The constitutionality of the Affordable Care Act is a lively topic at morning coffee. Today a friend sent a link to a pro-ACA argument. Here’s a copy of my response.
This argument has intellectual appeal–I keep expressing it in the shorthand “not to decide is to decide,” meaning inactivity also has consequences–and it’s a concept that the law recognizes in some contexts. In some states, a seller of residential property has a common-law (meaning, judge-imposed as opposed to statutorily-imposed) duty to disclose information about the property that would not be readily apparent or easily discoverable through typical buyer’s diligence. The duty arises just by virtue of the seller’s superior knowledge, whether or not the buyer asks a question that would trigger disclosure, and the seller can be liable for any economic harm the buyer suffers from the seller’s failure to disclose. The legal question, though, is not whether the argument has intellectual appeal. It’s whether regulating inactivity is within Congress’s power under the commerce clause. Answering that question requires looking at prior commerce clause cases to see how the Court has defined the scope of commerce clause power. This author frames the question this way:
the Commerce Clause empowers the federal government to regulate interstate commerce; the American health care system is interstate commerce; and the Affordable Care Act regulates the health care system
That law is not that simple. In 1995 in US v Lopez the Court ruled the Gun Free School Zone Act was beyond Congress’s commerce clause power. The government argued (among other things) that guns are sold in interstate commerce, that guns are often used in connection with the drug trade, which is in interstate commerce, that the presence of guns in schools has a deleterious effect on education, turning out students less able to reach their potential as economic actors, affecting interstate commerce. The Court disagreed, saying there was insufficient nexus between the activity regulated–guns in schools–and Congress’s commerce clause power. If the law were as simple as the writer suggests the Lopez case would have come out the other way, because “guns are in interstate commerce; and the Gun Free School Zone Act regulates gun possession.”

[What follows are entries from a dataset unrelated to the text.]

theorem witness_BranchesAndJumps :
    (∃ (s : State) (i : Nat) (rd : (BitVec 5)) (ra : (BitVec 5)) (rb : (BitVec 5)) (disp : (BitVec 16)) (far : (BitVec 21)), (let c := s.coreOf i; let a := c.get ra; let b := c.get rb; let near := (BitVec.ofInt 32 (c.pc.toNat + 4 * disp.toInt)).toNat; s.calm ∧ s.issues i ∧ a = b ∧ (0xE0000000 ≤ near ∧ near ≤ 0xE003FFFC ∧ near % 4 = 0)))
    ∧ (∃ (s : State) (i : Nat) (rd : (BitVec 5)) (ra : (BitVec 5)) (rb : (BitVec 5)) (disp : (BitVec 16)) (far : (BitVec 21)), (let c := s.coreOf i; let a := c.get ra; let b := c.get rb; s.calm ∧ s.issues i ∧ ¬a ≠ b))
    ∧ (∃ (s : State) (i : Nat) (rd : (BitVec 5)) (ra : (BitVec 5)) (rb : (BitVec 5)) (disp : (BitVec 16)) (far : (BitVec 21)), (let c := s.coreOf i; let a := c.get ra; let b := c.get rb; let near := (BitVec.ofInt 32 (c.pc.toNat + 4 * disp.toInt)).toNat; s.calm ∧ s.issues i ∧ a = b ∧ ¬(0xE0000000 ≤ near ∧ near ≤ 0xE003FFFC ∧ near % 4 = 0) ∧ s.histRoom ∧ c.swOn swINFAULT = false))
    ∧ (∃ (s : State) (i : Nat) (rd : (BitVec 5)) (ra : (BitVec 5)) (rb : (BitVec 5)) (disp : (BitVec 16)) (far : (BitVec 21)), (let c := s.coreOf i; let link := (BitVec.ofInt 32 (c.pc.toNat + 4 * far.toInt)).toNat; s.calm ∧ s.issues i ∧ (0xE0000000 ≤ link ∧ link ≤ 0xE003FFFC ∧ link % 4 = 0)))
    ∧ (∃ (s : State) (i : Nat) (rd : (BitVec 5)) (ra : (BitVec 5)) (rb : (BitVec 5)) (disp : (BitVec 16)) (far : (BitVec 21)), (let c := s.coreOf i; let a := c.get ra; s.calm ∧ s.issues i ∧ (0xE0000000 ≤ a.toNat ∧ a.toNat ≤ 0xE003FFFC ∧ a.toNat % 4 = 0)))
    ∧ (∃ (s : State) (i : Nat) (rd : (BitVec 5)) (ra : (BitVec 5)) (rb : (BitVec 5)) (disp : (BitVec 16)) (far : (BitVec 21)), (let c := s.coreOf i; let a := c.get ra; s.calm ∧ s.issues i ∧ ¬(0xE0000000 ≤ a.toNat ∧ a.toNat ≤ 0xE003FFFC ∧ a.toNat % 4 = 0) ∧ s.histRoom ∧ c.swOn swINFAULT = false))
    ∧ (∃ (s : State) (i : Nat) (rd : (BitVec 5)) (ra : (BitVec 5)) (rb : (BitVec 5)) (disp : (BitVec 16)) (far : (BitVec 21)), (let c := s.coreOf i; let link := (BitVec.ofInt 32 (c.pc.toNat + 4 * far.toInt)).toNat; s.calm ∧ s.issues i ∧ ¬(0xE0000000 ≤ link ∧ link ≤ 0xE003FFFC ∧ link % 4 = 0) ∧ s.histRoom ∧ c.swOn swINFAULT = false)) :=
  ⟨⟨(gUp [(5, 9), (6, 9)]), 3, 2, 5, 6, 0xFFF0, 4, by decide +kernel⟩,
   ⟨(gUp [(5, 9), (6, 9)]), 3, 2, 5, 6, 0xFFF0, 4, by decide +kernel⟩,
   ⟨(gUp [(5, 9), (6, 9)]), 3, 2, 5, 6, 0xFFEF, 4, by decide +kernel⟩,
   ⟨(gUp [(5, 9), (6, 9)]), 3, 2, 5, 6, 0xFFEF, 0xFFEF, by decide +kernel⟩,
   ⟨(gUp [(5, 0xE003FFFC), (6, 9)]), 3, 5, 5, 6, 0xFFEF, 4, by decide +kernel⟩,
   ⟨(gUp [(5, 0xE003FFFE), (6, 9)]), 3, 5, 5, 6, 0xFFEF, 4, by decide +kernel⟩,
   ⟨(gUp [(5, 0xE003FFFC), (6, 9)]), 3, 5, 5, 6, 0xFFEF, 0x1FFFEF, by decide +kernel⟩⟩

theorem witness_LoadsAndStores :
    (∃ (s : State) (i : Nat) (rd : (BitVec 5)) (ra : (BitVec 5)) (imm : (BitVec 16)), (let c := s.coreOf i; let ea := (c.get ra + imm.signExtend 32).toNat; let a := 0x100000000 + 0x100000 * i + (ea - 0xE0000000); s.calm ∧ s.issues i ∧ (0xE0000000 ≤ ea ∧ ea < 0xE0040000 ∧ ea % 8 = 0) ∧ s.poisoned a 8 = false ∧ rd ≠ 0 ∧ rd.toNat % 2 = 0))
    ∧ (∃ (s : State) (i : Nat) (rd : (BitVec 5)) (ra : (BitVec 5)) (imm : (BitVec 16)), (let c := s.coreOf i; let ea := (c.get ra + imm.signExtend 32).toNat; let a := 0x100000000 + 0x100000 * i + (ea - 0xE0000000); s.calm ∧ s.issues i ∧ (0xE0000000 ≤ ea ∧ ea < 0xE0040000 ∧ ea % 1 = 0) ∧ s.poisoned a 1 = false))
    ∧ (∃ (s : State) (i : Nat) (rd : (BitVec 5)) (ra : (BitVec 5)) (imm : (BitVec 16)), (let c := s.coreOf i; let ea := (c.get ra + imm.signExtend 32).toNat; s.calm ∧ s.issues i ∧ ¬(0xE0000000 ≤ ea ∧ ea < 0xE0040000 ∧ ea % 8 = 0)))
    ∧ (∃ (s : State) (i : Nat) (rd : (BitVec 5)) (ra : (BitVec 5)) (imm : (BitVec 16)), (let c := s.coreOf i; let ea := (c.get ra + imm.signExtend 32).toNat; s.calm ∧ s.issues i ∧ s.histRoom ∧ c.swOn swINFAULT = false ∧ ea % 4 ≠ 0 ∧ 0xE0000000 ≤ ea ∧ ea < 0xE0040000 - 4))
    ∧ (∃ (s : State) (i : Nat) (rd : (BitVec 5)) (ra : (BitVec 5)) (imm : (BitVec 16)), (let c := s.coreOf i; let ea := (c.get ra + imm.signExtend 32).toNat; s.calm ∧ s.issues i ∧ s.histRoom ∧ c.swOn swINFAULT = false ∧ c.swOn swSYS = false ∧ 0xC0000000 ≤ ea ∧ ea < 0xE0000000 - 4))
    ∧ (∃ (s : State) (i : Nat) (rd : (BitVec 5)) (ra : (BitVec 5)) (imm : (BitVec 16)) (bad : Bool), (let c := s.coreOf i; let ea := (c.get ra + imm.signExtend 32).toNat; s.calm ∧ s.issues i ∧ ∃ r ∈ s.coreReads i ((0x10 : BitVec 6) ++ rd ++ ra ++ imm) ea 4 4 bad, r.2.runsOn i))
    ∧ (∃ (s : State) (i : Nat) (rd : (BitVec 5)) (ra : (BitVec 5)) (imm : (BitVec 16)), (let c := s.coreOf i; let ea := (c.get ra + imm.signExtend 32).toNat; s.calm ∧ s.issues i ∧ ∃ d ∈ s.coreReaches i ((0x1A : BitVec 6) ++ rd ++ ra ++ imm) ea 1 1, (s.coreWrite i d.1 1 ((c.get rd).toNat % 2 ^ 8) ea d.2).runsOn i ∧ (d.2 = true ∨ s.takesVector i d.1 1 = true ∨ (s.place d.1 = .ring ∧ 4 ≤ 1)))) :=
  ⟨⟨((gUp [(5, 0xE0001000)]).wr (0x100000000 + 0x100000 * 3 + 0xFF8) 8 0x8765432189ABCDEF), 3, 4, 5, 0xFFF8, by decide +kernel⟩,
   ⟨(gUp [(5, 0xE003FFFC), (4, 0x12345678)]), 3, 4, 5, 3, by decide +kernel⟩,
   ⟨(gUp [(5, 0xE003FFF8), (4, 0x12345678), (5, 9)]), 3, 4, 5, 2, by decide +kernel⟩,
   ⟨(gUp [(5, 0xE003FFF8), (4, 0x12345678)]), 3, 4, 5, 2, by decide +kernel⟩,
   ⟨(user (gUp [(5, 0xC0000000)])), 3, 4, 5, 2, by decide +kernel⟩,
   ⟨((gUp [(5, 0xC0000000)]).wr 0xC0000010 4 0x87654321), 3, 4, 5, 16, false, by decide +kernel⟩,
   ⟨((gUp [(5, 0xC0000000)]).wr 0xC0000010 4 0x87654321), 3, 4, 5, 18, by decide +kernel⟩⟩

My aim is only to explain the legal context of the ACA challenge. It’s easy to talk about as pure politics, and if the Court eventually strikes down the law in a 5-4 decision I have no doubt the common wisdom will be that it was decided on pure politics. I think the legal discussion is more interesting and intellectually challenging than the binary left/right, democrat/republican, pro-Obama/anti-Obama discussions. It involves fundamental issues about natural rights and individual liberty, as the founding fathers understood them, and the Constitution’s limits on federal government power.